• PROBLEM STATEMENT: In the listing below, locate the line that contains "def State.valuePack (s" and the line that contains "let abs := w.cycle.toNat". Restate word for word those two lines and every line between them, and nothing else.
[INFORMATION]
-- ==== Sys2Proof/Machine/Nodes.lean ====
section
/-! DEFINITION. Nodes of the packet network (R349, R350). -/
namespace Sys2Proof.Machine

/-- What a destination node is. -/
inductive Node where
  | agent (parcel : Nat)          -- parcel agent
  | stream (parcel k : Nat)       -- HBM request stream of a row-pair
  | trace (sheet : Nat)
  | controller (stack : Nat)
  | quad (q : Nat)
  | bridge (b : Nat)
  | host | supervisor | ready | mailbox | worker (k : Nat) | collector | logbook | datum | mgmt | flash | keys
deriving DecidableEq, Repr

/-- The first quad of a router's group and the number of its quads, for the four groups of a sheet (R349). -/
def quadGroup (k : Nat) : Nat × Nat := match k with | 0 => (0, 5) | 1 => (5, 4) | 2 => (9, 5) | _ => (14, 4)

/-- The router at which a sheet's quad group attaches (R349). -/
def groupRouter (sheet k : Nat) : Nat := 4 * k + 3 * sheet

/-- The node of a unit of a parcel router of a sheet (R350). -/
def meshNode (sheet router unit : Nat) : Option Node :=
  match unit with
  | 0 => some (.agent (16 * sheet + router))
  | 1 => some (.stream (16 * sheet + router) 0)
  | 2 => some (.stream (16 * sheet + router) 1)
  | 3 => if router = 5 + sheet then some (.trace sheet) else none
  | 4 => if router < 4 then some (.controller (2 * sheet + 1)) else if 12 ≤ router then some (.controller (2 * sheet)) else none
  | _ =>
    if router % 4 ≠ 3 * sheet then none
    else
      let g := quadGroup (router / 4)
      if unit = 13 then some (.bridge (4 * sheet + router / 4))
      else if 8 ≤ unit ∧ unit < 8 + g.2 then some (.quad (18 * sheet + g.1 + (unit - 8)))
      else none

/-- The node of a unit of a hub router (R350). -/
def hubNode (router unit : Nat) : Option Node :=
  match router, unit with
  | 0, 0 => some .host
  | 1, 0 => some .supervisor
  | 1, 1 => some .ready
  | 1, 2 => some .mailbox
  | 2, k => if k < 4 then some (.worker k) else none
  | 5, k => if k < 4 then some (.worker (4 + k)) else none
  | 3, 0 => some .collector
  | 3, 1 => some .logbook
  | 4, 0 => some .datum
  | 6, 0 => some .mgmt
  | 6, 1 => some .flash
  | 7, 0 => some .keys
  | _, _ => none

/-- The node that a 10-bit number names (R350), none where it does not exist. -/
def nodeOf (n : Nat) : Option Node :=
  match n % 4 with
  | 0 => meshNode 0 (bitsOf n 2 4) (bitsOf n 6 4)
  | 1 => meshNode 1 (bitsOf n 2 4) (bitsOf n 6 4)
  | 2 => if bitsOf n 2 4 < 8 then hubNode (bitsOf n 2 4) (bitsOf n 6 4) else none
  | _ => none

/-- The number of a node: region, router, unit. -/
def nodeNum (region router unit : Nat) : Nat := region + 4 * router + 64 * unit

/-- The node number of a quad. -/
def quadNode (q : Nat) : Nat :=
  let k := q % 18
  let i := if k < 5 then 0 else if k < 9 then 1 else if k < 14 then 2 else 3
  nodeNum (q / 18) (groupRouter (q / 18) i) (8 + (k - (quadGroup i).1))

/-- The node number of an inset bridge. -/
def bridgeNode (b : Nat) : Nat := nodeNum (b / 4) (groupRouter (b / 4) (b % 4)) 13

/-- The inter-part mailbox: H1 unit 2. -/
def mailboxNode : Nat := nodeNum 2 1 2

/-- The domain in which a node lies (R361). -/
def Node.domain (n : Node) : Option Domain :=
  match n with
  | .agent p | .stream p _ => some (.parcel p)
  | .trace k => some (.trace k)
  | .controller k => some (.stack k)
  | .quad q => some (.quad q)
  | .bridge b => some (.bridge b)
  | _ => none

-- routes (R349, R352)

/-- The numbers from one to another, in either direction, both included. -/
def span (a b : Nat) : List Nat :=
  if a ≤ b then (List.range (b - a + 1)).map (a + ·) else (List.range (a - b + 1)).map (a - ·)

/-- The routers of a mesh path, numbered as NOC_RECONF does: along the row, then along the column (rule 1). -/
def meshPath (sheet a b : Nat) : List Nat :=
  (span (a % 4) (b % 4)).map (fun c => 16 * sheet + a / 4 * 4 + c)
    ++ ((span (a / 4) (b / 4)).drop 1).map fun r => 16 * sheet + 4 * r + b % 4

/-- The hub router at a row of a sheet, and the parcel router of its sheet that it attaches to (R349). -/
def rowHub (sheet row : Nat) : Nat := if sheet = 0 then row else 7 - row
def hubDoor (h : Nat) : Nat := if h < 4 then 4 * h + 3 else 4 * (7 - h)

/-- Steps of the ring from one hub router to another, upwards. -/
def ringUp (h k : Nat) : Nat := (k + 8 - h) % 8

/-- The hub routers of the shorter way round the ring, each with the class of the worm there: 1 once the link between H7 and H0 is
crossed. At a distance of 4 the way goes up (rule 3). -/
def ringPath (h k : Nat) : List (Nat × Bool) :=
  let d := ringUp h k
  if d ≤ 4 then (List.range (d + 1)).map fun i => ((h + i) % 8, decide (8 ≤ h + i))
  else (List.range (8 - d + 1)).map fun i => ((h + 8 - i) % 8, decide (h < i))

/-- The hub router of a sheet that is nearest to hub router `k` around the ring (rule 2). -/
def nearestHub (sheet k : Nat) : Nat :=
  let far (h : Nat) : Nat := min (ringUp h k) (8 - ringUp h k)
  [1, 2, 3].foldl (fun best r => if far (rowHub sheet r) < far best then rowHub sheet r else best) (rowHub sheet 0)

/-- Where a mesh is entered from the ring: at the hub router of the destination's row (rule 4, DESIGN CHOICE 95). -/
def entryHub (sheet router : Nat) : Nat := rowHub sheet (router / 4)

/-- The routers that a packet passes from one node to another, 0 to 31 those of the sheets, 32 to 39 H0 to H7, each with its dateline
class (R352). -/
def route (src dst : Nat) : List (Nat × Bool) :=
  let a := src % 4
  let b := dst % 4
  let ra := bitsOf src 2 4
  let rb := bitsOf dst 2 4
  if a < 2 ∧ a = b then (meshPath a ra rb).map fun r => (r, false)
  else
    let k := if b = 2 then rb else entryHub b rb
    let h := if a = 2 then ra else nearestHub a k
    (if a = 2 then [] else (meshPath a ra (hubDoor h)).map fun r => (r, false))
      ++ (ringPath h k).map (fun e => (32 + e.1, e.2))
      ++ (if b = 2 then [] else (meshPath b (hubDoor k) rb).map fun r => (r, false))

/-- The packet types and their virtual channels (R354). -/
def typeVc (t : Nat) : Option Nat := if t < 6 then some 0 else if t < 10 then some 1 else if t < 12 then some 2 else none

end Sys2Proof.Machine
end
[/INFORMATION]
[INFORMATION]
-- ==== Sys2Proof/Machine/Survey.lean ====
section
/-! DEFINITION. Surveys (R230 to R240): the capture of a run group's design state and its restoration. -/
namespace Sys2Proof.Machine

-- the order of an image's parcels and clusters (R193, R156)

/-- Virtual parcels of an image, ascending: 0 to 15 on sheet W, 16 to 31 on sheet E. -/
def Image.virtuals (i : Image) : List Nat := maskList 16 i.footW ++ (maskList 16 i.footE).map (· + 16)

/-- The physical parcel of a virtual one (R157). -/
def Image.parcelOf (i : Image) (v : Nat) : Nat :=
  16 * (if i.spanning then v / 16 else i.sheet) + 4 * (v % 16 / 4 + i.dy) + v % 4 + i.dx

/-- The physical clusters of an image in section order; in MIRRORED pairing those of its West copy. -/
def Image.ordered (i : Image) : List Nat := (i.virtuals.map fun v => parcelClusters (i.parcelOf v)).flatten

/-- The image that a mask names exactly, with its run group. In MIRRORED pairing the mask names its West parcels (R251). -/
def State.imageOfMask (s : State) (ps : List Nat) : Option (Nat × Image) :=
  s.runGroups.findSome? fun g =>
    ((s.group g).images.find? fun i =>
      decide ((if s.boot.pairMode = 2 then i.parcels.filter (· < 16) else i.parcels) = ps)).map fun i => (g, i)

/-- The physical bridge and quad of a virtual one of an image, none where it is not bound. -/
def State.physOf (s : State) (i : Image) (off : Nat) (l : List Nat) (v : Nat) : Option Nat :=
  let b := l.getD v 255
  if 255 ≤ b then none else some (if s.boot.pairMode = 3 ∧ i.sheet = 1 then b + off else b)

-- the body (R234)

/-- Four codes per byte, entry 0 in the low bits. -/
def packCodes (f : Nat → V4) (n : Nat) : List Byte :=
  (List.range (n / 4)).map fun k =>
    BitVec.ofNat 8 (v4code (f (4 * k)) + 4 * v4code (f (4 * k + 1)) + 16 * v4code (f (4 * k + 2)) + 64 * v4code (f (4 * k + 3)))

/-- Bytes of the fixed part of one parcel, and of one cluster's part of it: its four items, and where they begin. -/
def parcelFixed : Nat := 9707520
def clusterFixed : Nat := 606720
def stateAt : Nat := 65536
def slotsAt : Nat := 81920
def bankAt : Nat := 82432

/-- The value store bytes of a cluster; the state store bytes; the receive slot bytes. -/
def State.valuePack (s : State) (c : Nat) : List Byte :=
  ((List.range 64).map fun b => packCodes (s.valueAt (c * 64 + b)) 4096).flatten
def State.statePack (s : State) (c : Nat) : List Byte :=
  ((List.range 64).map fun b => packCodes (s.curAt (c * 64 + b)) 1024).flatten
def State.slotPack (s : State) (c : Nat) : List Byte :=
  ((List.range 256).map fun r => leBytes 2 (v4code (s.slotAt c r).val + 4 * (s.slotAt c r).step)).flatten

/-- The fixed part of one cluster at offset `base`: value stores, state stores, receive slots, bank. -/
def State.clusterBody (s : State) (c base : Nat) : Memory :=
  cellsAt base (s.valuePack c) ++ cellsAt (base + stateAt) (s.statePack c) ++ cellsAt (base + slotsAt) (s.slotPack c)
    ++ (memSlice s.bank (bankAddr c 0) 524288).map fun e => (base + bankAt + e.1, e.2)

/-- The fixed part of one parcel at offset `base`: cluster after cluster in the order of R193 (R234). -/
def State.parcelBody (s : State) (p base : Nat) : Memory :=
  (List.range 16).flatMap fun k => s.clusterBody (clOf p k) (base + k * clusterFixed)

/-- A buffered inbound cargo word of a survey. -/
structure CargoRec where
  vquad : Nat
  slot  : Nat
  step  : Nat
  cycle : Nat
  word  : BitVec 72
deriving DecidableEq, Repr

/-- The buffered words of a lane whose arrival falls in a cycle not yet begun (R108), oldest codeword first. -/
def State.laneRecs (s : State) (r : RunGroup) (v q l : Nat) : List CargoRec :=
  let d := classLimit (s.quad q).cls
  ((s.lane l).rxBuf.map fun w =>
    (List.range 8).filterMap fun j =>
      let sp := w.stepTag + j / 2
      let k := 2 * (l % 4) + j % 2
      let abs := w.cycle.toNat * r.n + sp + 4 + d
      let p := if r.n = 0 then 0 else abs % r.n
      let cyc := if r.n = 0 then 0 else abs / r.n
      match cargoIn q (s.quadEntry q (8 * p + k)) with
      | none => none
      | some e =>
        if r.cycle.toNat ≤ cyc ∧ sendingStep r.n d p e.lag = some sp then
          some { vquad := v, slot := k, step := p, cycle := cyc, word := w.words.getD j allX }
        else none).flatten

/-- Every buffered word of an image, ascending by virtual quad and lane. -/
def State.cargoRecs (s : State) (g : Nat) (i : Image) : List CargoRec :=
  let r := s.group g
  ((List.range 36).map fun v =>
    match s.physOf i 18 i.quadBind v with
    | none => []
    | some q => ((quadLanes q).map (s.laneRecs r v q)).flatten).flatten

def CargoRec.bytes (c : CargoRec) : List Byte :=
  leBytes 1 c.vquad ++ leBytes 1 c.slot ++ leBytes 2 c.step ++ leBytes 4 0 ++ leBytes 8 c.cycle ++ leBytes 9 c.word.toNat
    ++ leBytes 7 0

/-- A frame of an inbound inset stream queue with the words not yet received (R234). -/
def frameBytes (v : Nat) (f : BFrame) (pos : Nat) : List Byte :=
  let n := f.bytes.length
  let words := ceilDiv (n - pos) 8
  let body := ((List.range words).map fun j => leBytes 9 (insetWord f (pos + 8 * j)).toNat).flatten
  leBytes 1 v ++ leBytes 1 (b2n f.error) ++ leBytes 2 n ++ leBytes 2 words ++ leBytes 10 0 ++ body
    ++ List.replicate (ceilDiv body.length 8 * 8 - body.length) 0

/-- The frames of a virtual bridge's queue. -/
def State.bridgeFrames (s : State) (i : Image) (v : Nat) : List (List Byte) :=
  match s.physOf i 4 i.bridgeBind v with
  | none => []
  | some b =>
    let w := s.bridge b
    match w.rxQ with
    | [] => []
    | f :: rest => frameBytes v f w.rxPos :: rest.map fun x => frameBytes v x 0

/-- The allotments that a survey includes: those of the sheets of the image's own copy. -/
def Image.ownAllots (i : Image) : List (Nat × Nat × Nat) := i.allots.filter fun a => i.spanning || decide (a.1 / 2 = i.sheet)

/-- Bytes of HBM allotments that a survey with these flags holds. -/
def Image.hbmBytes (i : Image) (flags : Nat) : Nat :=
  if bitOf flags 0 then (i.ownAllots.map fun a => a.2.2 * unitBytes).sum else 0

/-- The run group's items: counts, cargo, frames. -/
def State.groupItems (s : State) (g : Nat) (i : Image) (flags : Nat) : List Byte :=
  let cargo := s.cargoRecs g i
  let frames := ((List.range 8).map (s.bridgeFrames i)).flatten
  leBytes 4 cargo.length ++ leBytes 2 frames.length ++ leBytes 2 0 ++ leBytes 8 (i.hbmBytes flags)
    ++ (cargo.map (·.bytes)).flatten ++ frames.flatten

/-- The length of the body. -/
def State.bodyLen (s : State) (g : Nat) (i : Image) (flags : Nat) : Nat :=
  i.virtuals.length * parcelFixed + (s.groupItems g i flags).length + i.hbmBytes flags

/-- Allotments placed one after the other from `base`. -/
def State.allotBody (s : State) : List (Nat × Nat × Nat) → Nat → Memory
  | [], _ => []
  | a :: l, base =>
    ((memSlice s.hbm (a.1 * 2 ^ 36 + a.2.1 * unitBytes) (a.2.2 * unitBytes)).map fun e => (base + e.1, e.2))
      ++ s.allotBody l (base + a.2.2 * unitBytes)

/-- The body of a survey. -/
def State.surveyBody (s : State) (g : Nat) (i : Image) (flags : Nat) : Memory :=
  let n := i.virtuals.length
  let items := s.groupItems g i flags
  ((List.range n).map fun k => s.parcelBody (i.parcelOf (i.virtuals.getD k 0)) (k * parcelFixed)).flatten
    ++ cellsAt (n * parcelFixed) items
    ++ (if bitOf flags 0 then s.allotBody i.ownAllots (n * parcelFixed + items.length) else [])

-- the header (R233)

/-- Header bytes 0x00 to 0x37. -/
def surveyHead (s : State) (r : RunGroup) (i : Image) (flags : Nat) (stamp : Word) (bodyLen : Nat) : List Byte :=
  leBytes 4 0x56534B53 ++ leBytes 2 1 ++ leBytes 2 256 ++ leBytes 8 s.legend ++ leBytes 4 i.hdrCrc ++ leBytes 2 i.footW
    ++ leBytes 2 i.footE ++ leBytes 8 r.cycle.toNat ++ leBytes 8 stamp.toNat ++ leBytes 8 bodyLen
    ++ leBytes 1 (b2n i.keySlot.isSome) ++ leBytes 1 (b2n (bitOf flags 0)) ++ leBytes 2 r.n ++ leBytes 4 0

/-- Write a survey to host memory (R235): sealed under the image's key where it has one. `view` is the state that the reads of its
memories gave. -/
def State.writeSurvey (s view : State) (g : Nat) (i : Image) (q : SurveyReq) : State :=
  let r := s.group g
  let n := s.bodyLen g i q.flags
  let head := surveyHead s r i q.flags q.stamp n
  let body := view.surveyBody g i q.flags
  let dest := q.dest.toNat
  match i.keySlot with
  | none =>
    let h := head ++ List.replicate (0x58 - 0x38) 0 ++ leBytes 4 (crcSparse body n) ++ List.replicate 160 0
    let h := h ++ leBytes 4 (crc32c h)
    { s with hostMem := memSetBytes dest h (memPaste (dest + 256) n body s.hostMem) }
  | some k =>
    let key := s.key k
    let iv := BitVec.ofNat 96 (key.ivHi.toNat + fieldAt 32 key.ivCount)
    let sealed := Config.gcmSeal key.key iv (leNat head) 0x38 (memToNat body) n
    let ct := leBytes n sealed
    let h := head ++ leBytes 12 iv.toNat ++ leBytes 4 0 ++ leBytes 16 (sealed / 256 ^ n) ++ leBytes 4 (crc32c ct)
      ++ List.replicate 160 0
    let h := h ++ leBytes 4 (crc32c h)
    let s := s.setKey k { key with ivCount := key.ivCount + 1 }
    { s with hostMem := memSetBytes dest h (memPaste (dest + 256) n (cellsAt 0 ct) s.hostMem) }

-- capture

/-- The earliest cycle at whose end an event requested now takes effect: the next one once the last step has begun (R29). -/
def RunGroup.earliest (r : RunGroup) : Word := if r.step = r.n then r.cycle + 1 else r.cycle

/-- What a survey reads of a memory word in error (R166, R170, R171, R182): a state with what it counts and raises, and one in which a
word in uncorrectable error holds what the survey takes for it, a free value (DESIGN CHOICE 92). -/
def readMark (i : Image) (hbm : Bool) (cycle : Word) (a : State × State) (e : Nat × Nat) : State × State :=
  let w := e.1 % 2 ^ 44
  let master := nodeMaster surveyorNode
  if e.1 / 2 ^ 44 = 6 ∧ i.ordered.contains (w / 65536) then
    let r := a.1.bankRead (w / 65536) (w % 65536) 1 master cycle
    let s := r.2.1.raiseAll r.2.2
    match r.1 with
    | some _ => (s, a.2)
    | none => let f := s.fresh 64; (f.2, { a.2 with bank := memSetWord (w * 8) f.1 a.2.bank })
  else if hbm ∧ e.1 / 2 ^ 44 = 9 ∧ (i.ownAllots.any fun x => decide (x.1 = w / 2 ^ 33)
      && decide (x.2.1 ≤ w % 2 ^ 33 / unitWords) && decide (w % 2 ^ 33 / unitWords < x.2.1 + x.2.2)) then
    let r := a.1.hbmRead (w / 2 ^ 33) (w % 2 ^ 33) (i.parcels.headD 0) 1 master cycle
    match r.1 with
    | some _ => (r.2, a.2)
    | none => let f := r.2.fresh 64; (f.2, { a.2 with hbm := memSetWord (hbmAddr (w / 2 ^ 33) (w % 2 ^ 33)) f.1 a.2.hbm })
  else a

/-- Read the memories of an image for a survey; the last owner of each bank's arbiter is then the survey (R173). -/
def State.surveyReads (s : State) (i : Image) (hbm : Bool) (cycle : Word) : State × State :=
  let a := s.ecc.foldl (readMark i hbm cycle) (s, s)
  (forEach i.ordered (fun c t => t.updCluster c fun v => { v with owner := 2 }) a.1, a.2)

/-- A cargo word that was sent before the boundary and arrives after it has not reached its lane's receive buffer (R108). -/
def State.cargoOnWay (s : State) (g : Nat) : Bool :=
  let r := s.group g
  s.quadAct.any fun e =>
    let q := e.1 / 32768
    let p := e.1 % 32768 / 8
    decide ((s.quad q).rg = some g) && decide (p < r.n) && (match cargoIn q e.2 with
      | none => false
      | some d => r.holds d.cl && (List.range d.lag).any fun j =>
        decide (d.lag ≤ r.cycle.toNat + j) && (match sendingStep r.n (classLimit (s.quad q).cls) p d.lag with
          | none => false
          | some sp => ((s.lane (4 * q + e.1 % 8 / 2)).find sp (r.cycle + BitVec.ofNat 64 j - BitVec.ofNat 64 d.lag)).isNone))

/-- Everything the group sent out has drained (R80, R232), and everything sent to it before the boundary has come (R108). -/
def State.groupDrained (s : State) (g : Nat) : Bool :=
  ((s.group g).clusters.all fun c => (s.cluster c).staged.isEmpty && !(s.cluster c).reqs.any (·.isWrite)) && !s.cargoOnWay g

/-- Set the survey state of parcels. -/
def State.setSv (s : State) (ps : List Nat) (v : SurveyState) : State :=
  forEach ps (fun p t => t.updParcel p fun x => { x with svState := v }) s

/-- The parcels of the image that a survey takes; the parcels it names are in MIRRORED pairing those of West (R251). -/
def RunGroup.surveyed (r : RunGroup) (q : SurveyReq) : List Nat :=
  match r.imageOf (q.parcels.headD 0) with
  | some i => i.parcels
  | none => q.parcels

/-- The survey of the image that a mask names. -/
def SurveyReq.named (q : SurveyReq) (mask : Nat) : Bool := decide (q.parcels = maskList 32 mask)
[/INFORMATION]
• TASK RESPONSE:
def State.valuePack (s : State) (c : Nat) : List Byte :=
  ((List.range 64).map fun b => packCodes (s.valueAt (c * 64 + b)) 4096).flatten
def State.statePack (s : State) (c : Nat) : List Byte :=
  ((List.range 64).map fun b => packCodes (s.curAt (c * 64 + b)) 1024).flatten
def State.slotPack (s : State) (c : Nat) : List Byte :=
  ((List.range 256).map fun r => leBytes 2 (v4code (s.slotAt c r).val + 4 * (s.slotAt c r).step)).flatten

/-- The fixed part of one cluster at offset `base`: value stores, state stores, receive slots, bank. -/
def State.clusterBody (s : State) (c base : Nat) : Memory :=
  cellsAt base (s.valuePack c) ++ cellsAt (base + stateAt) (s.statePack c) ++ cellsAt (base + slotsAt) (s.slotPack c)
    ++ (memSlice s.bank (bankAddr c 0) 524288).map fun e => (base + bankAt + e.1, e.2)

/-- The fixed part of one parcel at offset `base`: cluster after cluster in the order of R193 (R234). -/
def State.parcelBody (s : State) (p base : Nat) : Memory :=
  (List.range 16).flatMap fun k => s.clusterBody (clOf p k) (base + k * clusterFixed)

/-- A buffered inbound cargo word of a survey. -/
structure CargoRec where
  vquad : Nat
  slot  : Nat
  step  : Nat
  cycle : Nat
  word  : BitVec 72
deriving DecidableEq, Repr

/-- The buffered words of a lane whose arrival falls in a cycle not yet begun (R108), oldest codeword first. -/
def State.laneRecs (s : State) (r : RunGroup) (v q l : Nat) : List CargoRec :=
  let d := classLimit (s.quad q).cls
  ((s.lane l).rxBuf.map fun w =>
    (List.range 8).filterMap fun j =>
      let sp := w.stepTag + j / 2
      let k := 2 * (l % 4) + j % 2
      let abs := w.cycle.toNat * r.n + sp + 4 + d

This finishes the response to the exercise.